Record set START

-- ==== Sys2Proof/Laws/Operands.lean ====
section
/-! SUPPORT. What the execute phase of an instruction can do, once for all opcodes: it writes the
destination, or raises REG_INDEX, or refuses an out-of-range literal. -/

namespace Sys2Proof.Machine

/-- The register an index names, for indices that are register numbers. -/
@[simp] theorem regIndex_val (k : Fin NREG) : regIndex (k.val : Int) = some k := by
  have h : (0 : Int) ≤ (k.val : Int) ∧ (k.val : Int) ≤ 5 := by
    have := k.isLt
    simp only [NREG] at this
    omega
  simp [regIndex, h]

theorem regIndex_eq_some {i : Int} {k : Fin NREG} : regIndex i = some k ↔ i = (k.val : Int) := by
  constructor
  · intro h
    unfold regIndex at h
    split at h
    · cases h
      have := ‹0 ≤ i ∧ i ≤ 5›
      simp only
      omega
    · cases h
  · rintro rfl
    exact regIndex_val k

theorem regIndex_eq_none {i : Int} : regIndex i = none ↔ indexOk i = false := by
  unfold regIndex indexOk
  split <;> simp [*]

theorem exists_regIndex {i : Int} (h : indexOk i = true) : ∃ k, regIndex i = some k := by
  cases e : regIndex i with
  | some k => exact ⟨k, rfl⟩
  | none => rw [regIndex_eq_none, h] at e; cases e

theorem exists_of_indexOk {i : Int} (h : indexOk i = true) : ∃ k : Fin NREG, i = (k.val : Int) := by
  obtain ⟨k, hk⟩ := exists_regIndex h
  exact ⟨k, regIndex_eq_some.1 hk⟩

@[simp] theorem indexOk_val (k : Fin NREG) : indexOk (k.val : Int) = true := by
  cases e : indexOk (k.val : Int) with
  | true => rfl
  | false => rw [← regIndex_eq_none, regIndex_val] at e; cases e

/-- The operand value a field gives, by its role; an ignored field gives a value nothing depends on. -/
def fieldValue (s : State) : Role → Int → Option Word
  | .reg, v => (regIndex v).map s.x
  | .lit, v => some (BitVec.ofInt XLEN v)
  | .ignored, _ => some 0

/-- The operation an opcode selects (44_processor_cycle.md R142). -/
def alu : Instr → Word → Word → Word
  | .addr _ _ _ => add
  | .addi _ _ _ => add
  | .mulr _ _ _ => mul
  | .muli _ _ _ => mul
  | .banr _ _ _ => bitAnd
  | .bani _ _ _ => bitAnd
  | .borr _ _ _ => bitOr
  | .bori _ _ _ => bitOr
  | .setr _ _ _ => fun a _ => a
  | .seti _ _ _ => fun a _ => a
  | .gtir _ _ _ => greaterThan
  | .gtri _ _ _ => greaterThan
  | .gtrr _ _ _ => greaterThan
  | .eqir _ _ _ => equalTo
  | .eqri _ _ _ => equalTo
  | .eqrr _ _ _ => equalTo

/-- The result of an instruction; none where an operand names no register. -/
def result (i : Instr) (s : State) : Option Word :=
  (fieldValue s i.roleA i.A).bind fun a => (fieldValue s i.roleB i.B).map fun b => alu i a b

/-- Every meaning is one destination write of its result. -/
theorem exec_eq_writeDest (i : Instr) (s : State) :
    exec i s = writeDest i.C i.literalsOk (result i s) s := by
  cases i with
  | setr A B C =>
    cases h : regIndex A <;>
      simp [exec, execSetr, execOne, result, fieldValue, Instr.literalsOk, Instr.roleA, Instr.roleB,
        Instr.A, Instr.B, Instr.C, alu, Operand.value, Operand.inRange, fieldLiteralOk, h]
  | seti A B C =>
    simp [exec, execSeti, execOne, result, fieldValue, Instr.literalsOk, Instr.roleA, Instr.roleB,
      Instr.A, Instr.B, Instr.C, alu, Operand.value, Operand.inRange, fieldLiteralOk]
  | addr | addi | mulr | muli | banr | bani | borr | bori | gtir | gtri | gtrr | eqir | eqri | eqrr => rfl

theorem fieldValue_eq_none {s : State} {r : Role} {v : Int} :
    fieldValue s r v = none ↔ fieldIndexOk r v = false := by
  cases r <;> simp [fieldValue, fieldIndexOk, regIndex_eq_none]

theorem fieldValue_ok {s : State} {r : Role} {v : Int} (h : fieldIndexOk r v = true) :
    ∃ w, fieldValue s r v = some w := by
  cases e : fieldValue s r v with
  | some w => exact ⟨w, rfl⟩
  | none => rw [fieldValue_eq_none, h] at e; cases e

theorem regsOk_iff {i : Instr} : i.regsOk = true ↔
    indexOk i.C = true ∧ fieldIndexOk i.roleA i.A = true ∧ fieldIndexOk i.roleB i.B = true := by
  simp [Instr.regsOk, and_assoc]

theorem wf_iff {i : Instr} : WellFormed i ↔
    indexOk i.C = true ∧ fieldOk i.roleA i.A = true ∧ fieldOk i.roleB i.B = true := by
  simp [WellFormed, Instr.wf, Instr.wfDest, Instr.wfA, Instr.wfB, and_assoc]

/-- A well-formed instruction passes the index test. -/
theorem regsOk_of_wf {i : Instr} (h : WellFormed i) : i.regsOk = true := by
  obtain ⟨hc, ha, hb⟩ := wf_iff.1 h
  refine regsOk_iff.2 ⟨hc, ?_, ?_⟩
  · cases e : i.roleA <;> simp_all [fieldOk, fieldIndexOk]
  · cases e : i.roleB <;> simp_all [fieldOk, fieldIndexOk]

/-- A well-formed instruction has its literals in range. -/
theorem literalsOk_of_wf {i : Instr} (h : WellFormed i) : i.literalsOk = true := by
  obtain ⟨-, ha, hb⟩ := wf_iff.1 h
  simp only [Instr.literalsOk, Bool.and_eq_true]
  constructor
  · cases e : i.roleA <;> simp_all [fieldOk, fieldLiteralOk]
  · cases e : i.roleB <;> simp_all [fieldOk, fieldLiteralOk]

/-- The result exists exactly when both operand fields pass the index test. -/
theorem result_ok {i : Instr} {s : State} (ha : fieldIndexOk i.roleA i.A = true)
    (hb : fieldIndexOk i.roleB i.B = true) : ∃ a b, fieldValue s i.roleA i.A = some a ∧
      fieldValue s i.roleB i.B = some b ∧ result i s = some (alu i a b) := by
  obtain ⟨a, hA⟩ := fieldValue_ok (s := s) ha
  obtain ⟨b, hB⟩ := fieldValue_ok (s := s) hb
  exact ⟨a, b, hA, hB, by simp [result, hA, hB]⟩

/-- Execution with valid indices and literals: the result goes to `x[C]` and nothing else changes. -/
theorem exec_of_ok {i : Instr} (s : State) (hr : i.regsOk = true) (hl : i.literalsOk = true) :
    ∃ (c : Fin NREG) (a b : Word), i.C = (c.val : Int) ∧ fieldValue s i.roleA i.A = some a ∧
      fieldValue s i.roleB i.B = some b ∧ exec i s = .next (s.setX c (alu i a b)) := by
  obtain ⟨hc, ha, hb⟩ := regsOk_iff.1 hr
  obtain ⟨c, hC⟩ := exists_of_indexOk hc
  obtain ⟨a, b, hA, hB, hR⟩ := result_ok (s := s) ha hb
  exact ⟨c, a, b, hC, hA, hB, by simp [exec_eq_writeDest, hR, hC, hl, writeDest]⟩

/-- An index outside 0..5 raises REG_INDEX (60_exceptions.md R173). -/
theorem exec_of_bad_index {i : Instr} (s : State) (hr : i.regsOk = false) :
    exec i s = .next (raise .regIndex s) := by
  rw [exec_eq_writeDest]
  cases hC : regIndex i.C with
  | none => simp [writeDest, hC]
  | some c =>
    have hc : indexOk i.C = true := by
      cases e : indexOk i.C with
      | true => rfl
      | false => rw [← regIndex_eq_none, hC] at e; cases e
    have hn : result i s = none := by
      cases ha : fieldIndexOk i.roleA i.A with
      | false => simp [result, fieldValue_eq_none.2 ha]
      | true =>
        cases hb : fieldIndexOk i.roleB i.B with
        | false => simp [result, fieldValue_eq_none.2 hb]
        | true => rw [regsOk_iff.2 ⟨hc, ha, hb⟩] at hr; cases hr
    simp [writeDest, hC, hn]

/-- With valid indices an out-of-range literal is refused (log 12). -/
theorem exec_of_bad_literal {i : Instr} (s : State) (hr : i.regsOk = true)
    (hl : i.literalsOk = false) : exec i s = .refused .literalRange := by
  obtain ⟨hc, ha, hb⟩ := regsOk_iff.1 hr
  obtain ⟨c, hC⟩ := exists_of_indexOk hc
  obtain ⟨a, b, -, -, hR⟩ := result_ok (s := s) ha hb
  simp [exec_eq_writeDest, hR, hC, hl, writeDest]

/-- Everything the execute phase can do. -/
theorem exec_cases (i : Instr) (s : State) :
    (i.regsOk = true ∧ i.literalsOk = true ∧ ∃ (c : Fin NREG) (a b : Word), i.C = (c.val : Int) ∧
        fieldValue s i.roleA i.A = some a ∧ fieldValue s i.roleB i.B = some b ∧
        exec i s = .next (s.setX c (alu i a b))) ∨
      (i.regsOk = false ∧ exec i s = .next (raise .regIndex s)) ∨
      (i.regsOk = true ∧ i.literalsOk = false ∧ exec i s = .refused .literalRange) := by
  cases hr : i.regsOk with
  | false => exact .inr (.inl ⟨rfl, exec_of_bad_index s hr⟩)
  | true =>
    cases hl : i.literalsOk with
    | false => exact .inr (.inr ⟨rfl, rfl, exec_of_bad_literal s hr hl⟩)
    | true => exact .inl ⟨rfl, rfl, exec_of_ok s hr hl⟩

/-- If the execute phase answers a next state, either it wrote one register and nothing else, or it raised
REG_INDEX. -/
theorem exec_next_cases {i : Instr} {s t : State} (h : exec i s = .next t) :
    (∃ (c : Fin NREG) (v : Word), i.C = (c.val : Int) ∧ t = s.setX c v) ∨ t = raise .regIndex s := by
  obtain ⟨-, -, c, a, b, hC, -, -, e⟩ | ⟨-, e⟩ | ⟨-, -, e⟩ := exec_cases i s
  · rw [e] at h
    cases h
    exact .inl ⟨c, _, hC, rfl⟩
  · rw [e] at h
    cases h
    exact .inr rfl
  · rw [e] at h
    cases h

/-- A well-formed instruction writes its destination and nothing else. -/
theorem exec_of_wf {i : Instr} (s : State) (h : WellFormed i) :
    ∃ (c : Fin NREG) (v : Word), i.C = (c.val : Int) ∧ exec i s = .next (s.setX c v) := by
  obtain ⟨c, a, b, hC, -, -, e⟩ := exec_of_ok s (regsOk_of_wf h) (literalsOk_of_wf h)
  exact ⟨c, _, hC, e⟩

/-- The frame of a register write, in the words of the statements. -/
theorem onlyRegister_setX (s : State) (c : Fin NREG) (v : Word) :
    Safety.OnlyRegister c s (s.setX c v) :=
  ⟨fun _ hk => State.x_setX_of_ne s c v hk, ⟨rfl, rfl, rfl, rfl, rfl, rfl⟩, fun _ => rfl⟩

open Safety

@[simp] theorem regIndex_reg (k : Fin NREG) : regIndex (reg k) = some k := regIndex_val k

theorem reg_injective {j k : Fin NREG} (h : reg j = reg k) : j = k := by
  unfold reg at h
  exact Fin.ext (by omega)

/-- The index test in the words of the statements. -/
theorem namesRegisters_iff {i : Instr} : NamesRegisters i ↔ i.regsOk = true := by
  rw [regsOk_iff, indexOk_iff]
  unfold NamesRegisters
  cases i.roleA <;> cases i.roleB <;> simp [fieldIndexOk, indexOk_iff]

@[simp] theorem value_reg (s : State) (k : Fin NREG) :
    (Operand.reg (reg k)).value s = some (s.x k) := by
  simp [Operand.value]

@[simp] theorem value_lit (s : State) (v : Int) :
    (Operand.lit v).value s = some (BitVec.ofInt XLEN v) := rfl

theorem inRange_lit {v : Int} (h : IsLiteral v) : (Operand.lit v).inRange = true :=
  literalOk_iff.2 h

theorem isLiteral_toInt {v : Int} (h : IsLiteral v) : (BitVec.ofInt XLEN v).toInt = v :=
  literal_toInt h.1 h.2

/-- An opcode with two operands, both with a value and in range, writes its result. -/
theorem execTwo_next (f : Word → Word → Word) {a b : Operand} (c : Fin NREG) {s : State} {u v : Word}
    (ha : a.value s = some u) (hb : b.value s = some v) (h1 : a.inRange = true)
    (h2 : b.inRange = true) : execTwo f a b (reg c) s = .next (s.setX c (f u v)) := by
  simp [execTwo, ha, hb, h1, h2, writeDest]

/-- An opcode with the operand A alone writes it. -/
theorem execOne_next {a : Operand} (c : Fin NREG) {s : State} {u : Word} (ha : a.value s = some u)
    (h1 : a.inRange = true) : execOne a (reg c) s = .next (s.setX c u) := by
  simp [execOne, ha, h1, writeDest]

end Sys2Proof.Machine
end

Record set END

§ Problem to work on
Only the lines from the first line of the material above through the line that contains "Int) = some k := by" should be quoted, each one exactly.

§ Response for this exercise
-- ==== Sys2Proof/Laws/Operands.lean ====
section
/-! SUPPORT. What the execute phase of an instruction can do, once for all opcodes: it writes the
destination, or raises REG_INDEX, or refuses an out-of-range literal. -/

namespace Sys2Proof.Machine

/-- The register an index names, for indices that are register numbers. -/
@[simp] theorem regIndex_val (k : Fin NREG) : regIndex (k.val : Int) = some k := by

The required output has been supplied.